9. LIMITATION OF LIABILITY
9.1 Disclaimer – The Corporation is not responsible or liable for any direct, indirect, punitive, incidental, special, consequential damages or any damages whatsoever arising out of or in any way connected with the breach by the Member of any of his or her obligations under this Agreement. The Corporation is not responsible or liable for any damages related to the purchase, consumption, shipping or delivery of Products through third-party partners promoted on its Website.
9.2 Release – The Member undertakes to give full and final release to the Corporation and its officers, directors and employees, regarding any damages arising out of or in any way connected with the Membership, for which the Corporation has limited its liability under this Agreement.
10. TERMINATION OF MEMBERSHIP
10.1 Termination – This Agreement shall terminate in the following cases:
10.1.1 At any time, upon receipt by the Corporation of a written notice from the Member stating his intention to terminate the agreement;
10.1.2 On expiry of the Term, if the Member does not renew the Membership in accordance with the terms and conditions set forth herein; and
10.1.3 In the event of dissolution of the Corporation or cessation of its Activities for any reason whatsoever.
For greater certainty, the Parties covenant that in the event that the Agreement is terminated before the end of the Term, in accordance with the terms and conditions set forth above, any amount paid by the Member as a Fee shall not be reimbursed.
11. MISCELLANEOUS
11.1 Notices – Any notice or communication under this Agreement must be in writing and shall be validly given if sent by email to the following addresses:
For the Corporation
The Barrel Hunter Club Inc.
C/O Mr. David Racicot
Email: dracicot@barrelhunterclub.com
For the Member
To the email address entered by the Member here in above
Any communication shall be sent to the address of the addressee mentioned above or to any other address of which a party may inform the others from time to time there after.

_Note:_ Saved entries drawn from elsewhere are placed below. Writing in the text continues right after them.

theorem State.completeSilently_quiet {z s : State} (hz : Quiet z s) : Quiet z (s.completeSilently) := by
  unfold State.completeSilently
  try dsimp only
  repeat' first
    | with_reducible assumption
    | with_reducible apply Quiet.wake
    | with_reducible apply Quiet.stir
    | with_reducible apply Quiet.stirWalk
    | with_reducible apply Quiet.modSvc
    | exact Service.Same.mk rfl rfl rfl rfl (fun h => Nat.le_trans (List.length_filter_le _ _) h)
    | split
    | intro _
    | exact Service.Same.mk rfl rfl rfl rfl id

theorem State.startRequest_quiet {z s : State} (hz : Quiet z s) (i : Nat) (r : ServiceReq) : Quiet z (s.startRequest i r) := by
  unfold State.startRequest
  try dsimp only
  repeat' first
    | with_reducible assumption
    | with_reducible apply State.primeBegins_quiet
    | with_reducible apply State.spitProgress_quiet
    | with_reducible apply State.completeSilently_quiet
    | with_reducible apply State.call_quiet
    | with_reducible apply Quiet.wake
    | with_reducible apply Quiet.wakeFirst
    | with_reducible apply Quiet.stir
    | with_reducible apply Quiet.modSvc
    | exact Service.Same.mk rfl rfl rfl rfl (fun h => Nat.le_trans (Nat.le_of_eq (List.length_modify ..)) h)
    | split
    | intro _
    | exact Service.Same.mk rfl rfl rfl rfl id

theorem State.waitForInk_quiet {z s : State} (hz : Quiet z s) (i : Nat) (r : ServiceReq) : Quiet z (s.waitForInk i r) := by
  unfold State.waitForInk
  try dsimp only
  repeat' first
    | with_reducible assumption
    | with_reducible apply State.spitProgress_quiet
    | with_reducible apply Quiet.modSvc
    | exact Service.Same.mk rfl rfl rfl rfl (fun h => Nat.le_trans (Nat.le_of_eq (List.length_modify ..)) h)
    | split
    | intro _
    | exact Service.Same.mk rfl rfl rfl rfl id

theorem State.walkFrom_quiet (p : ServiceReq → Bool) {z s : State} (h : Quiet z s) (l : List Nat) : Quiet z (s.walkFrom p l) := by
  induction l generalizing s with
  | nil => exact h
  | cons i is ih =>
    unfold State.walkFrom
    split
    · exact h
    · split
      · split
        · exact State.startRequest_quiet (State.reserveToStart_quiet (by assumption) h) ..
        · exact ih (State.waitForInk_quiet h ..)
      · exact ih h

theorem State.walk_quiet {z s : State} (h : Quiet z s) : Quiet z s.walk := by
  unfold State.walk
  split
  · exact State.walkFrom_quiet _ h ..
  · exact h

theorem State.inkWalk_quiet {z s : State} (h : Quiet z s) (cs : ChanSet) : Quiet z (s.inkWalk cs) := by
  unfold State.inkWalk
  split
  · exact State.walkFrom_quiet _ h ..
  · exact h

theorem State.boundaryWalk_quiet {z s : State} (hz : Quiet z s) : Quiet z (s.boundaryWalk) := by
  unfold State.boundaryWalk
  try dsimp only
  repeat' first
    | with_reducible assumption
    | with_reducible apply State.walk_quiet
    | split
    | intro _

theorem State.suctionBegins_quiet {z s : State} (hz : Quiet z s) : Quiet z (s.suctionBegins) := by
  unfold State.suctionBegins
  try dsimp only
  repeat' first
    | with_reducible assumption
    | with_reducible apply State.stopRun_quiet
    | with_reducible apply Quiet.modSvc
    | split
    | intro _
    | exact Service.Same.mk rfl rfl rfl rfl id

theorem State.stepStarts_quiet {z s : State} (hz : Quiet z s) (r : ServiceReq) (st : Step) : Quiet z (s.stepStarts r st) := by
  unfold State.stepStarts
  try dsimp only
  repeat' first
    | with_reducible assumption
    | with_reducible apply State.setStation_quiet
    | with_reducible apply State.suctionBegins_quiet
    | with_reducible apply Quiet.wake
    | with_reducible apply Quiet.wakeFirst
    | with_reducible apply Quiet.modSvc
    | split
    | intro _
    | exact Service.Same.mk rfl rfl rfl rfl id

theorem State.askSpit_quiet {z s : State} (hz : Quiet z s) (r : ServiceReq) : Quiet z (s.askSpit r) := by
  unfold State.askSpit
  try dsimp only
  repeat' first
    | with_reducible assumption
    | with_reducible apply State.setOwnPasses_quiet
    | with_reducible apply Quiet.modSvc
    | with_reducible apply State.reserve_quiet_of (by assumption)
    | split
    | intro _
    | exact Service.Same.mk rfl rfl rfl rfl id

theorem State.askStep_quiet {z s : State} (hz : Quiet z s) (r : ServiceReq) (st : Step) : Quiet z (s.askStep r st) := by
  unfold State.askStep
  try dsimp only
  repeat' first
    | with_reducible assumption
    | with_reducible apply State.askSpit_quiet
    | split
    | intro _

theorem State.beginStep_quiet {z s : State} (hz : Quiet z s) (r : ServiceReq) (st : Step) : Quiet z (s.beginStep r st) := by
  unfold State.beginStep
  try dsimp only
  repeat' first
    | with_reducible assumption
    | with_reducible apply State.askStep_quiet
    | with_reducible apply State.stepStarts_quiet
    | with_reducible apply State.call_quiet
    | split
    | intro _

theorem State.completeRequest_quiet {z s : State} (hz : Quiet z s) (r : ServiceReq) : Quiet z (s.completeRequest r) := by
  unfold State.completeRequest
  try dsimp only
  repeat' first
    | with_reducible assumption
    | with_reducible apply State.setStation_quiet
    | with_reducible apply State.postCall_quiet
    | with_reducible apply State.cleaningCompleted_quiet
    | with_reducible apply Quiet.post
    | with_reducible apply Quiet.wake
    | with_reducible apply Quiet.stir
    | with_reducible apply Quiet.stirWalk
    | with_reducible apply Quiet.modSvc
    | exact Service.Same.mk rfl rfl rfl rfl (fun h => Nat.le_trans (List.length_filter_le _ _) h)
    | split
    | intro _
    | exact Service.Same.mk rfl rfl rfl rfl id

11.2 Transferability – The rights and obligations of the Member under the Agreement may not be shared, transferred or assigned to anyone else.
11.3 Governing Law– This Agreement shall be governed by and construed in accordance with the laws of the Province of Ontario and the laws of Canada applicable therein; only the courts of Ontario shall have jurisdiction.

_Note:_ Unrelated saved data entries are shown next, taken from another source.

theorem State.offer_one_absorbs (lv : absorbs s.prof.flow.midSheetWipe level r.level r.flow = true)
    (covered : r.level = .wipe ∨ ∀ c, r.chans.get c = true → cs.get c = true) : s.Offers level cs false .entered (s.withQueue [.new level cs false]) := by
  have big : opposed level ≠ some r.level ∧ r.level ≠ level ∧ absorbs s.prof.flow.midSheetWipe r.level level false = false := by
    revert lv
    cases level <;> cases r.level <;> simp [absorbs, opposed]
  obtain ⟨op, other, back⟩ := big
  have q := unopposed_one op
  have e := State.offer_entered (s := s) (level := level) (cs := cs) (flow := false)
    (by rw [hq, q]; exact absorbNew_none cs fun x m _ => by rw [List.mem_singleton.1 m]; exact back)
    (by rw [hq, q]; exact mergeTarget_none fun x m _ g => absurd (List.mem_singleton.1 m ▸ g) other) (by rw [hq, q]; exact (by decide : 1 < 8))
  have gone : absorbOld s.prof.flow.midSheetWipe 1 level cs 0 [r, .new level cs false] = [.new level cs false] := by
    have kept : absorbOld s.prof.flow.midSheetWipe 1 level cs 1 [.new level cs false] = [.new level cs false] := absorbOld_keeps 1 fun j x hx => by
      rcases j with _ | j
      · exact .inl rfl
      · exact absurd hx nofun
    unfold absorbOld
    dsimp only
    rw [kept, if_pos (by rw [lv, st]; rfl), if_pos]
    rw [Bool.or_eq_true, decide_eq_true_eq]
    refine covered.imp id fun sub => ChanSet.isEmpty_iff.2 fun c => ?_
    rw [ChanSet.minus, PerChan.get_of]
    cases g : r.chans.get c with
    | false => rfl
    | true => rw [sub c g]; rfl
  rw [hq, q] at e
  exact gone ▸ e

end

/-! ### SERVICE_NOW (R150) -/

/-- The answer that the result of an offer gives. -/
def OfferResult.answer : OfferResult → ResultCode × Nat
  | .entered => (.done, 0)
  | .merged => (.done, 1)
  | .absorbed => (.done, 2)
  | .refused => (.busy, 8)

theorem Level.ofCode_code (level : Level) : Level.ofCode? level.code = some level := by cases level <;> rfl

theorem Level.ofCode_eq_none {v : Nat} (h : v = 0 ∨ 6 < v) : Level.ofCode? v = none := by
  unfold Level.ofCode?
  split <;> first | omega | rfl

section
variable {s : State} {b : List Byte}

theorem State.doServiceNow_no_level (h : byteAt b 0 = 0 ∨ 6 < byteAt b 0) : s.doServiceNow b = ⟨.invalid, 1, s⟩ := by
  unfold State.doServiceNow
  rw [show Level.ofCode? (bodyFirst b) = none from Level.ofCode_eq_none h]

variable {level : Level} (h : byteAt b 0 = level.code)
include h

theorem State.doServiceNow_no_chans (g : ¬ (byteAt b 1 ≠ 0 ∧ byteAt b 1 ≤ 31)) : s.doServiceNow b = ⟨.invalid, 2, s⟩ := by
  unfold State.doServiceNow
  rw [show Level.ofCode? (bodyFirst b) = some level from (congrArg _ h).trans level.ofCode_code]
  refine if_pos ?_
  rw [Bool.not_eq_true', ← Bool.not_eq_true, validChans_iff]
  exact g

theorem State.doServiceNow_offers (g : byteAt b 1 ≠ 0 ∧ byteAt b 1 ≤ 31) : s.doServiceNow b =
    ⟨(s.offer level (ChanSet.ofMask (byteAt b 1)) false).1.answer.1, (s.offer level (ChanSet.ofMask (byteAt b 1)) false).1.answer.2,
      (s.offer level (ChanSet.ofMask (byteAt b 1)) false).2⟩ := by
  unfold State.doServiceNow
  rw [show Level.ofCode? (bodyFirst b) = some level from (congrArg _ h).trans level.ofCode_code]
  refine (if_neg ?_).trans ?_
  · rw [Bool.not_eq_true', ← Bool.not_eq_true, Classical.not_not]
    exact (validChans_iff _).2 g
  · change (match s.offer level (ChanSet.ofMask (byteAt b 1)) false with | (.entered, s') => _ | (.merged, s') => _ | (.absorbed, s') => _ | (.refused, s') => _) = _
    rcases s.offer level (ChanSet.ofMask (byteAt b 1)) false with ⟨res, t⟩
    cases res <;> rfl

end

theorem ChanSet.mask_ofMask {v : Nat} (h : v ≤ 31) : (ChanSet.ofMask v).mask = v := by
  have all : ∀ v ≤ 31, (ChanSet.ofMask v).mask = v := by decide
  exact all v h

11.4 Entire Agreement– This Agreement constitutes the entire agreement between the parties with respect to the subject matter hereof and cancels and supersedes any prior understandings and agreements between them with respect to the matters addressed herein. There are no representations, warranties, forms, conditions, undertakings or collateral agreements, express, implied or statutory between the parties other than as expressly set forth in this Agreement.
11.5 Amendments and Waivers– No amendment to this Agreement shall be valid or binding unless set forth in writing and duly executed by both parties. No waiver of any breach of any provision of this Agreement shall be effective or binding unless made in writing and signed by the party purporting to give the same and, unless provided in the written waiver, shall be limited to the specific breach waived.
11.6 Severability– If any provision of this Agreement is determined to be invalid or unenforceable in whole or in part, such invalidity or unenforceability shall attach only to such provision or part thereof and the remaining part of such provision and all other provisions hereof shall continue in full force and effect.